Fig. 2A shows the cerebrovascular hemodynamic data in the time domain. It is comprised of clinical data with a common form of a single peak in the quantitative ICG-VA with the time profile. Specifically, it consists of a peak and a long-range tail. We fitted the clinical data from the peak area (up to the half-maximum of the peak in the elimination phase) to the whole data area because a peak function could not cover the whole data. It indicated that the signals required two or more functions to fit the whole data. Furthermore, the tail part should be applied with the same function in the peak area because the circulation system could not be changed while the signal was measured. Therefore, a high possibility existed that the whole data curve of the single peak would be fitted by linear bi-summations of the peak functions. Fig. 2B presents the fitting results of the five peak functions. All linear bi-summation functions fitted as shown in Fig. 2C. To compare the results, we calculated the R-squared values as shown in Table 1. We excluded the result of the bi-Gaussian function because it was too deviated to fit on the curve.
The clinical data provided the best fit to the EMG function on both the peak and whole data area (Table 1). This result demonstrated that the multi-EMG function was required for fitting on multiple peak curves. The same number of EMG functions was needed; the peak and tail parts required only one.
The bi-EMG function was well suited to expressing the single peak data with the time profile. We verified whether the multi-EMG function would fit on various forms of the signals. We collected several quantitative ICG-VA signals, which had a couple of peaks and a tail intact and varied depending on the status of the blood flow. Furthermore, we evaluated the multi-EMG model as the universal fitting function for the cerebrovascular hemodynamic curve (Fig. 3). The signals were fitted to ter- or quad-EMG, specifically three or four respective linear summations of EMG. The R-squared values revealed that the multi-EMG functions fitted well with the various forms of data (average value, 0.9832).
In addition, we identified the center of peaks at the peak area of the fitting curve and measured data using the peakfinding algorithm with the first derivative method. The first derivative values of the given function were equal to zero at the local peak point. The low degree Savitzky-Golay filter, one of the smoothing filters, was applied to the measured data while finding the center of peaks. The location of the center of peaks at the time axis in the fitting curve (grey numbers) was similar to that of the measured data (black numbers). Therefore, we could distinguish the center of peaks in the clinical data from one in the multi-EMG function.
The partial data were sometimes missed, which may have been occurred when the intensity of the signal exceeded the measurement system limit. The fitting model restored the parameters of the particular missing data through the data trend. Fig. 4 shows that the multi-EMG model recovered the missing data and predicted center of peaks that could not be identified on the original measured data. To identify the predicted center of peaks, we used the same method with the fitting functions of non-saturated data.
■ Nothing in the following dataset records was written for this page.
-- ==== Sys2Proof/Machine/Fp.lean ====
section
/-! DEFINITION. Number formats and exact arithmetic (03_numbers.md): decoding to exact values, rounding (R59, R60),
the FP32 helpers (R78), conversions (R67, R68), D2P8 (R69 to R72), group sums (R73, R74), the elementary functions of
R135 and the counter-based generator (R77). -/

namespace Sys2Proof.Machine

/-- Rounding modes (R59), as FMT.RM codes them (R63). -/
inductive Rm where
  | rne | rz | ru | rd
  deriving DecidableEq, Repr

/-- FMT.RM (R63). -/
def rmOf (c : BitVec 2) : Rm :=
  match c.toNat with
  | 0 => .rne
  | 1 => .rz
  | 2 => .ru
  | _ => .rd

/-- The union of two flag sets. -/
def Flags.or (a b : Flags) : Flags :=
  { nv := a.nv || b.nv, dz := a.dz || b.dz, ovf := a.ovf || b.ovf, nf := a.nf || b.nf }

/-- NV alone. -/
def flagNv : Flags := { Flags.none with nv := true }
/-- DZ alone. -/
def flagDz : Flags := { Flags.none with dz := true }
/-- OF alone, when `b`. -/
def flagOf (b : Bool) : Flags := { Flags.none with ovf := b }

/-- Mantissa field width M (R56). -/
def mbits : Format → Nat
  | .fp32 => 23
  | .fp16 => 10
  | .bf16 => 7
  | .e4m3 => 3
  | .e5m2 => 2
  | _ => 0

/-- Exponent field width (R56). -/
def ebits : Format → Nat
  | .fp32 => 8
  | .fp16 => 5
  | .bf16 => 8
  | .e4m3 => 4
  | .e5m2 => 5
  | _ => 0

/-- Exponent bias (R56). -/
def fbias (f : Format) : Nat := 2 ^ (ebits f - 1) - 1

/-- Element size in bytes: FP32 and INT32 four, FP16 and BF16 two, the others one (R153, R187). -/
def fsize : Format → Nat
  | .fp32 => 4
  | .int32 => 4
  | .fp16 => 2
  | .bf16 => 2
  | _ => 1

/-- The format is a float format of R56. -/
def isFloat : Format → Bool
  | .int8 => false
  | .int32 => false
  | .d2p8 => false
  | _ => true

/-- The format has infinities (R56). -/
def hasInf (f : Format) : Bool := f ≠ .e4m3

/-- The format codes of R33. -/
def formatOf (c : Nat) : Format :=
  match c with
  | 0 => .fp32
  | 1 => .fp16
  | 2 => .bf16
  | 3 => .e4m3
  | 4 => .e5m2
  | 5 => .int8
  | 6 => .int32
  | _ => .d2p8

/-- The code of a format (R33). -/
def formatCode : Format → Nat
  | .fp32 => 0
  | .fp16 => 1
  | .bf16 => 2
  | .e4m3 => 3
  | .e5m2 => 4
  | .int8 => 5
  | .int32 => 6
  | .d2p8 => 7

/-- A float taken apart: NaN with sign and mantissa field, infinity, or the exact value (−1)^neg × m × 2^e. -/
inductive FVal where
  | nan (neg : Bool) (frac : Nat)
  | inf (neg : Bool)
  | fin (neg : Bool) (m : Nat) (e : Int)
  deriving DecidableEq, Repr

/-- The value of a bit pattern in a float format (R56, R57). Bits above the format are ignored. -/
def unpack (f : Format) (x : Nat) : FVal :=
  let mb := mbits f
  let eb := ebits f
  let frac := x % 2 ^ mb
  let ex := (x / 2 ^ mb) % 2 ^ eb
  let neg := (x / 2 ^ (mb + eb)) % 2 = 1
  let emin : Int := 1 - (fbias f : Int)
  if ex = 2 ^ eb - 1 && hasInf f then
    if frac = 0 then .inf neg else .nan neg frac
  else if ex = 2 ^ eb - 1 && frac = 2 ^ mb - 1 then .nan neg frac
  else if ex = 0 then .fin neg frac (emin - mb)
  else .fin neg (frac + 2 ^ mb) ((ex : Int) - fbias f - mb)

/-- The sign bit of a format in place. -/
def signBit (f : Format) (neg : Bool) : Nat := if neg then 2 ^ (mbits f + ebits f) else 0

/-- Infinity of a format that has one. -/
def infBits (f : Format) (neg : Bool) : Nat := signBit f neg + (2 ^ ebits f - 1) * 2 ^ mbits f

/-- The largest finite value of a format (R56). -/
def maxBits (f : Format) (neg : Bool) : Nat :=
  if hasInf f then infBits f neg - 1
  else signBit f neg + (2 ^ ebits f - 1) * 2 ^ mbits f + (2 ^ mbits f - 2)

/-- The NaN a conversion into E4M3 makes from an overflow or an infinity, with its sign (R58, R60). -/
def e4m3Nan (neg : Bool) : Nat := signBit .e4m3 neg + 127

/-- What an overflow gives (R59, R60). -/
def overflowBits (f : Format) (neg : Bool) (rm : Rm) (satb : Bool) : Nat :=
  if satb then maxBits f neg
  else
    let out := if hasInf f then infBits f neg else e4m3Nan neg
    match rm with
    | .rne => out
    | .rz => maxBits f neg
    | .ru => if neg then maxBits f neg else out
    | .rd => if neg then out else maxBits f neg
In the evaluation, the numerical model of the quantitative ICG-VA provided accurate information on cerebrovascular hemodynamics and enabled a comparison of the blood flow in various conditions by using the primary parameters. The multi-EMG function was the best numerical function for reflecting cerebrovascular hemodynamics, which was proved using a nonlinear regression fitting algorithm. The number of EMG functions in multi-EMG was determined by the number of peaks in the clinical data. This is because the peak and tail were required for each component of the EMG function. For each peak, one component of the EMG function was dominant.
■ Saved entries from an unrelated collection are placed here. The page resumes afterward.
/-- The entries of a phase's condition block that have not been met (R344). -/
def condMissing (s : State) (c : Ctx) (g : Group) : List CondEntry :=
  ((phaseConds s c g).filter fun e => !g.met.contains e.2 && !condHolds s c g.number e.1).map fun e => e.1

/-- An object is finished (R254, R344): a phase also waits for its arrival conditions, unless it has been cancelled or its
deadline has passed. A phase that has finished stays so. -/
def phaseFinished (s : State) (c : Ctx) (g : Group) : Bool :=
  g.ended || g.incomplete || (g.full && (g.dead || condMissing s c g = []))

/-- What a phase has come to stands: the conditions met so far, and its end (R254, R344). -/
def latchPhase (s : State) (c : Ctx) (g : Group) : Group :=
  let now := ((phaseConds s c g).filter fun e => condHolds s c g.number e.1).map fun e => e.2
  { g with met := g.met ++ (now.filter fun i => !g.met.contains i), ended := phaseFinished s c g }

/-- A context with a phase that has just come to something that is to stand (R254, R344). -/
def State.unlatched (s : State) : Option Nat :=
  (s.ctxs.find? fun c => c.phases.any fun g => latchPhase s c g ≠ g).map fun c => c.id

/-- A graph or a job is finished. -/
def Group.finished (g : Group) : Bool := g.full

/-- Whether the object of a handle is finished; `none` where the handle names no object of the context (R255). -/
def objectFinished (s : State) (c : Ctx) (h : Nat) : Option Bool :=
  if !c.handleLive h then none
  else match handleLevel h with
    | 0 => (c.launch? h).map Launch.done
    | 1 => (group? c.graphs h).map Group.finished
    | 2 => (group? c.phases h).map (phaseFinished s c)
    | _ => (group? c.jobs h).map Group.finished

/-- Count in a group the members that have come to their end: `ended` tells a member's end and whether it ended without
cancellation. -/
def countMembers (ended : Nat → Option Bool) (g : Group) : Group :=
  g.members.foldl (fun g m =>
    if g.counted.contains m then g
    else match ended m with
      | none => g
      | some true => { g with counted := m :: g.counted, completed := g.completed + 1 }
      | some false => { g with counted := m :: g.counted, cancelled := g.cancelled + 1 }) g

/-- A launch has come to its end, and whether no unit of it was cancelled (R254). -/
def launchEnd (c : Ctx) (h : Nat) : Option Bool :=
  match c.launch? h with
  | none => none
  | some l => if l.done then some (l.cancelled = 0) else none

/-- Count the launches in their graphs, the graphs in their phases and the phases in their jobs, and keep what the phases have come to
(R254). -/
def settleCtx (s : State) (c : Ctx) : Ctx :=
  let c1 : Ctx := { c with graphs := c.graphs.map (countMembers (launchEnd c)) }
  let graphEnd : Nat → Option Bool := fun h => match group? c1.graphs h with
    | none => none
    | some g => if g.finished then some (g.cancelled = 0 && !g.dead) else none
  let c2 : Ctx := { c1 with phases := c1.phases.map fun g => latchPhase s c1 (countMembers graphEnd g) }
  let phaseEnd : Nat → Option Bool := fun h => match group? c2.phases h with
    | none => none
    | some g => if phaseFinished s c2 g then some (g.cancelled = 0 && !g.dead) else none
  { c2 with jobs := c2.jobs.map (countMembers phaseEnd) }

/-- Count the ends of objects in a context. -/
def State.settle (s : State) (cid : Nat) : State := s.mapCtx cid (settleCtx s)

/-- Count a unit of a launch once (R254): completed or cancelled, with its TAINT (R259) and its writes still in flight (R260). The launch's regions are released
when its last unit is counted (R273). -/
def countUnit (s : State) (cid h index : Nat) (completed taint : Bool) (late : List Nat := []) : State :=
  match s.ctx? cid with
  | none => s
  | some c =>
    match c.launch? h with
    | none => s
    | some l =>
      if l.counted.contains index then s
      else
        let l' : Launch := { l with counted := index :: l.counted, completed := l.completed + (if completed then 1 else 0),
                                    cancelled := l.cancelled + (if completed then 0 else 1), taint := l.taint || taint,
                                    late := late ++ l.late }
        let s1 := s.mapCtx cid fun c => c.mapLaunch h fun _ => l'
        let s2 := if l'.done then { s1 with mem := releaseRegions s1.mem c.dies l' } else s1
        s2.settle cid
Fig. 5A shows the two component EMG functions composed of a single peak fitting function. The peak area of the fitting curve is predominantly influenced by the growth part of the first EMG. In terms of the logarithmic scale of the curve (Fig. 5B), the decay part of the peak area aligns with the exponential line in the first EMG. As shown in these figures, the first EMG component is dominant in the peak area; the second strongly influences the tail part. Therefore, we considered a relevant single EMG to analyse the properties of each peak.
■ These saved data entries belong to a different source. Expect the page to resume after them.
/-- The unit in focus sends command `c`, whose block is `b` (R332): its snapshot belongs to the fabric; a BFETCH into LOCAL stays pending;
a put waits for the unit's earlier ones to its window (R333). -/
def braidSend (s : State) (c : Cmd) (b : Block) : State :=
  let x := s.curCtx
  let o : Origin := { rank := x.tab.rank, ctx := x.id, task := s.cur.uid, id := x.nextMsg, cpl := b.cpl }
  let m := blockMsg x o s.cur.uid b (snapshotBytes s c b)
  let mem := if b.kind = 1 then s.mem else s.fetched c.src
  let u := c.src.foldl (fun (u : QUnit) (r : Nat × Nat) =>
    if b.kind = 1 then u else noteRead mem u (coreDie u.core) mem.nextW r.1 r.2) s.cur
  let t := if b.kind = 1 && !b.dev then
      u.task.mapCmd c.id fun y => { y with up := true, kind := .bfetch o.id b.la.toNat b.n }
    else u.task.dropCmd c.id
  let flits := if x.tab.here (msgTarget m) then 0 else flitEnergy m
  let s1 := ({ s with cur := { u with task := t, energy := meterAdd u.energy flits }, mem := mem } : State).charge 5 [(3, b.bytes)]
  let numbered : State := s1.mapCtx x.id fun y => { y with nextMsg := y.nextMsg + 1 }
  match (if b.kind = 4 then subscribeCheck x b else none) with
  | some st => tell (numbered.mapCtx x.id fun y => { y with resend := y.resend ++ [m] }) o st
  | none =>
    if putHeld s1 s.cur.uid c.id m then
      { numbered with fabric := { s1.fabric with behind := s1.fabric.behind ++ [(s.cur.uid, c.id, o, m)] } }
    else postCommand s1 o m

/-- BRAID_SNAPSHOT (R332): the command takes its snapshot and belongs to the fabric; a BFETCH into LOCAL stays pending. -/
def execBraidSnapshot (k : Nat) (s : State) : Host.Outcome State Fault Refusal :=
  match s.cmd? k with
  | none => .next s
  | some c =>
    match c.kind with
    | .braid b => .next (if !c.starts s.task.sq.tau || (b.kind ≠ 1 && sourceBlocked s c) then s else braidSend s c b)
    | _ => .next s

/-- A command of a terminated unit as the fabric performs it (R332): through the unit's view, as it stood. -/
def sendOwed (s : State) (x : QUnit × Cmd) : State :=
  let s1 : State := { s with fabric := { s.fabric with owed := s.fabric.owed.filter fun y => !(y.1.uid = x.1.uid && y.2.id = x.2.id) } }
  match x.2.kind with
  | .braid b => { braidSend { s1 with on := true, cur := x.1 } x.2 b with on := s.on, cur := s.cur }
  | _ => s1

/-- The fabric cannot read the source of a command that it has taken over now (R299, R332). -/
def owedBlocked (s : State) (x : QUnit × Cmd) : Bool := x.2.braidKind ≠ some 1 && sourceBlocked { s with on := true, cur := x.1 } x.2

/-- The first of the commands that the fabric has taken over which it can send: those of one unit in their order. -/
def firstOwed (s : State) (held : List Nat) : List (QUnit × Cmd) → Option (QUnit × Cmd)
  | [] => none
  | x :: xs => if held.contains x.1.uid || owedBlocked s x then firstOwed s (x.1.uid :: held) xs else some x

/-- What the fabric does at once with the commands it holds (R332, R333): a put follows when those before it have left, a command of a
terminated unit is sent. -/
def fabricOwn (s : State) : Option State :=
  match s.fabric.behind.find? fun x => !putHeld s x.1 x.2.1 x.2.2.2 with
  | some x =>
    some (postCommand { s with fabric := { s.fabric with behind := s.fabric.behind.filter fun y => !(y.1 = x.1 && y.2.1 = x.2.1) } } x.2.2.1 x.2.2.2)
  | none => (firstOwed s [] s.fabric.owed).map (sendOwed s)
An objective of curve fitting with nonlinear regression is to set a numerical model describing a complex biological system using equations and numerical parameters. The numerical models enable interpretation of the measured data as understandable systems and estimation of the parameters or trends of curves. Moreover, if data are missing from the “valid part”—which may be caused by the determination constraint in the measurement system—the model not only predicts the parameter, but it also restores the missing data to some extent [16].
Thus, to evaluate the model’s effectiveness in data restoration, we maintained the top of the main peak from 60% to 100% in the real measured data based on the peak height (Fig. 6A and C). In the simulation, the intensity of the measurement signals exceeded the observable maximum of the ICG-VA system, as shown in Fig. 6. We reconstructed the missing parts at each truncated main peak (Fig. 6B and D) by applying the multi-EMG model. In addition, we estimated the primary parameters (center of peaks, peak height, steepness of growth (w), and the decay constant ()) in the first EMG of the multi-EMG function that expressed the main peak.
Fig. 6E presents the relative difference based on the parameters of the original fitting function. The accuracy of the reconstruction of all parameters is usually lower when the larger missing parts exist; however, the accuracy has a <30% margin of error if the peak remains greater than 70%. The decay constant has a relatively lower accuracy than the growth steepness because the larger missing parts influence the second EMG located in the tail part. However, the decay constant values are reliable if there are small missing areas, making it a possible evaluation value for the properties of the elimination phase.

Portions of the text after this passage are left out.